** Opening Supplied records block **
/-! ## `setThr` -/

@[simp] theorem setThr_agenda (s : State) (c k : Nat) (x : Thread) : (s.setThr c k x).agenda = s.agenda := rfl
@[simp] theorem setThr_turn (s : State) (c k : Nat) (x : Thread) : (s.setThr c k x).turn = s.turn := rfl
@[simp] theorem setThr_free (s : State) (c k : Nat) (x : Thread) : (s.setThr c k x).free = s.free := rfl
@[simp] theorem setThr_ids (s : State) (c k : Nat) (x : Thread) : (s.setThr c k x).ids = s.ids := rfl
@[simp] theorem setThr_time (s : State) (c k : Nat) (x : Thread) : (s.setThr c k x).time = s.time := rfl
@[simp] theorem setThr_boundaries (s : State) (c k : Nat) (x : Thread) : (s.setThr c k x).boundaries = s.boundaries := rfl
@[simp] theorem setThr_lastCore (s : State) (c k : Nat) (x : Thread) : (s.setThr c k x).lastCore = s.lastCore := rfl
@[simp] theorem setThr_burst (s : State) (c k : Nat) (x : Thread) : (s.setThr c k x).burst = s.burst := rfl
@[simp] theorem setThr_mem (s : State) (c k : Nat) (x : Thread) : (s.setThr c k x).mem = s.mem := rfl
@[simp] theorem setThr_badWords (s : State) (c k : Nat) (x : Thread) : (s.setThr c k x).badWords = s.badWords := rfl
@[simp] theorem setThr_lineKey (s : State) (c k : Nat) (x : Thread) : (s.setThr c k x).lineKey = s.lineKey := rfl
@[simp] theorem setThr_dirtyPages (s : State) (c k : Nat) (x : Thread) : (s.setThr c k x).dirtyPages = s.dirtyPages := rfl
@[simp] theorem setThr_tracking (s : State) (c k : Nat) (x : Thread) : (s.setThr c k x).tracking = s.tracking := rfl
@[simp] theorem setThr_vcpPages (s : State) (c k : Nat) (x : Thread) : (s.setThr c k x).vcpPages = s.vcpPages := rfl
@[simp] theorem setThr_held (s : State) (c k : Nat) (x : Thread) : (s.setThr c k x).held = s.held := rfl
@[simp] theorem setThr_l2 (s : State) (c k : Nat) (x : Thread) : (s.setThr c k x).l2 = s.l2 := rfl
@[simp] theorem setThr_l2use (s : State) (c k : Nat) (x : Thread) : (s.setThr c k x).l2use = s.l2use := rfl
@[simp] theorem setThr_cores (s : State) (c k : Nat) (x : Thread) : (s.setThr c k x).cores = s.cores := rfl
@[simp] theorem setThr_ctlb (s : State) (c k : Nat) (x : Thread) : (s.setThr c k x).ctlb = s.ctlb := rfl
@[simp] theorem setThr_threads (s : State) (c k : Nat) (x : Thread) : (s.setThr c k x).threads = Tbl.put s.threads (threadKey c k) x := rfl
@[simp] theorem setThr_gangs (s : State) (c k : Nat) (x : Thread) : (s.setThr c k x).gangs = s.gangs := rfl
@[simp] theorem setThr_teams (s : State) (c k : Nat) (x : Thread) : (s.setThr c k x).teams = s.teams := rfl
@[simp] theorem setThr_grids (s : State) (c k : Nat) (x : Thread) : (s.setThr c k x).grids = s.grids := rfl
@[simp] theorem setThr_copies (s : State) (c k : Nat) (x : Thread) : (s.setThr c k x).copies = s.copies := rfl
@[simp] theorem setThr_dies (s : State) (c k : Nat) (x : Thread) : (s.setThr c k x).dies = s.dies := rfl
@[simp] theorem setThr_pendingSteps (s : State) (c k : Nat) (x : Thread) : (s.setThr c k x).pendingSteps = s.pendingSteps := rfl
@[simp] theorem setThr_loopPass (s : State) (c k : Nat) (x : Thread) : (s.setThr c k x).loopPass = s.loopPass := rfl
@[simp] theorem setThr_waysDue (s : State) (c k : Nat) (x : Thread) : (s.setThr c k x).waysDue = s.waysDue := rfl
@[simp] theorem setThr_fused (s : State) (c k : Nat) (x : Thread) : (s.setThr c k x).fused = s.fused := rfl
@[simp] theorem setThr_ctxs (s : State) (c k : Nat) (x : Thread) : (s.setThr c k x).ctxs = s.ctxs := rfl
@[simp] theorem setThr_queues (s : State) (c k : Nat) (x : Thread) : (s.setThr c k x).queues = s.queues := rfl
@[simp] theorem setThr_hwSlots (s : State) (c k : Nat) (x : Thread) : (s.setThr c k x).hwSlots = s.hwSlots := rfl
@[simp] theorem setThr_lastSlot (s : State) (c k : Nat) (x : Thread) : (s.setThr c k x).lastSlot = s.lastSlot := rfl
@[simp] theorem setThr_begun (s : State) (c k : Nat) (x : Thread) : (s.setThr c k x).begun = s.begun := rfl
@[simp] theorem setThr_parts (s : State) (c k : Nat) (x : Thread) : (s.setThr c k x).parts = s.parts := rfl
@[simp] theorem setThr_ktab (s : State) (c k : Nat) (x : Thread) : (s.setThr c k x).ktab = s.ktab := rfl
@[simp] theorem setThr_harts (s : State) (c k : Nat) (x : Thread) : (s.setThr c k x).harts = s.harts := rfl
@[simp] theorem setThr_fwcActive (s : State) (c k : Nat) (x : Thread) : (s.setThr c k x).fwcActive = s.fwcActive := rfl
@[simp] theorem setThr_fwcHalted (s : State) (c k : Nat) (x : Thread) : (s.setThr c k x).fwcHalted = s.fwcHalted := rfl
@[simp] theorem setThr_fwRuns (s : State) (c k : Nat) (x : Thread) : (s.setThr c k x).fwRuns = s.fwRuns := rfl
@[simp] theorem setThr_ring (s : State) (c k : Nat) (x : Thread) : (s.setThr c k x).ring = s.ring := rfl
@[simp] theorem setThr_ringLen (s : State) (c k : Nat) (x : Thread) : (s.setThr c k x).ringLen = s.ringLen := rfl
@[simp] theorem setThr_journalSeq (s : State) (c k : Nat) (x : Thread) : (s.setThr c k x).journalSeq = s.journalSeq := rfl
@[simp] theorem setThr_unmade (s : State) (c k : Nat) (x : Thread) : (s.setThr c k x).unmade = s.unmade := rfl
@[simp] theorem setThr_checkpoint (s : State) (c k : Nat) (x : Thread) : (s.setThr c k x).checkpoint = s.checkpoint := rfl
@[simp] theorem setThr_fwMap (s : State) (c k : Nat) (x : Thread) : (s.setThr c k x).fwMap = s.fwMap := rfl
@[simp] theorem setThr_fwDescs (s : State) (c k : Nat) (x : Thread) : (s.setThr c k x).fwDescs = s.fwDescs := rfl
@[simp] theorem setThr_vcps (s : State) (c k : Nat) (x : Thread) : (s.setThr c k x).vcps = s.vcps := rfl
@[simp] theorem setThr_causes (s : State) (c k : Nat) (x : Thread) : (s.setThr c k x).causes = s.causes := rfl
@[simp] theorem setThr_irqs (s : State) (c k : Nat) (x : Thread) : (s.setThr c k x).irqs = s.irqs := rfl
@[simp] theorem setThr_hsem (s : State) (c k : Nat) (x : Thread) : (s.setThr c k x).hsem = s.hsem := rfl
@[simp] theorem setThr_rootAtomics (s : State) (c k : Nat) (x : Thread) : (s.setThr c k x).rootAtomics = s.rootAtomics := rfl
@[simp] theorem setThr_rdyMap (s : State) (c k : Nat) (x : Thread) : (s.setThr c k x).rdyMap = s.rdyMap := rfl
@[simp] theorem setThr_measure (s : State) (c k : Nat) (x : Thread) : (s.setThr c k x).measure = s.measure := rfl
@[simp] theorem setThr_staged (s : State) (c k : Nat) (x : Thread) : (s.setThr c k x).staged = s.staged := rfl
@[simp] theorem setThr_mbox (s : State) (c k : Nat) (x : Thread) : (s.setThr c k x).mbox = s.mbox := rfl
@[simp] theorem setThr_devId (s : State) (c k : Nat) (x : Thread) : (s.setThr c k x).devId = s.devId := rfl
@[simp] theorem setThr_portsUp (s : State) (c k : Nat) (x : Thread) : (s.setThr c k x).portsUp = s.portsUp := rfl
@[simp] theorem setThr_peerDown (s : State) (c k : Nat) (x : Thread) : (s.setThr c k x).peerDown = s.peerDown := rfl
@[simp] theorem setThr_fabdrop (s : State) (c k : Nat) (x : Thread) : (s.setThr c k x).fabdrop = s.fabdrop := rfl
@[simp] theorem setThr_outbox (s : State) (c k : Nat) (x : Thread) : (s.setThr c k x).outbox = s.outbox := rfl
@[simp] theorem setThr_setups (s : State) (c k : Nat) (x : Thread) : (s.setThr c k x).setups = s.setups := rfl
@[simp] theorem setThr_received (s : State) (c k : Nat) (x : Thread) : (s.setThr c k x).received = s.received := rfl
@[simp] theorem setThr_early (s : State) (c k : Nat) (x : Thread) : (s.setThr c k x).early = s.early := rfl
@[simp] theorem setThr_landing (s : State) (c k : Nat) (x : Thread) : (s.setThr c k x).landing = s.landing := rfl
@[simp] theorem setThr_spill (s : State) (c k : Nat) (x : Thread) : (s.setThr c k x).spill = s.spill := rfl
** Closing Supplied records block **
▶ Work request
Reproduce the lines of the entries above from the one with "s.fwMap := rfl" to the one with "s.irqs := rfl", both included, exactly and without any other line.

▶ Finished exercise
@[simp] theorem setThr_fwMap (s : State) (c k : Nat) (x : Thread) : (s.setThr c k x).fwMap = s.fwMap := rfl
@[simp] theorem setThr_fwDescs (s : State) (c k : Nat) (x : Thread) : (s.setThr c k x).fwDescs = s.fwDescs := rfl
@[simp] theorem setThr_vcps (s : State) (c k : Nat) (x : Thread) : (s.setThr c k x).vcps = s.vcps := rfl
@[simp] theorem setThr_causes (s : State) (c k : Nat) (x : Thread) : (s.setThr c k x).causes = s.causes := rfl
@[simp] theorem setThr_irqs (s : State) (c k : Nat) (x : Thread) : (s.setThr c k x).irqs = s.irqs := rfl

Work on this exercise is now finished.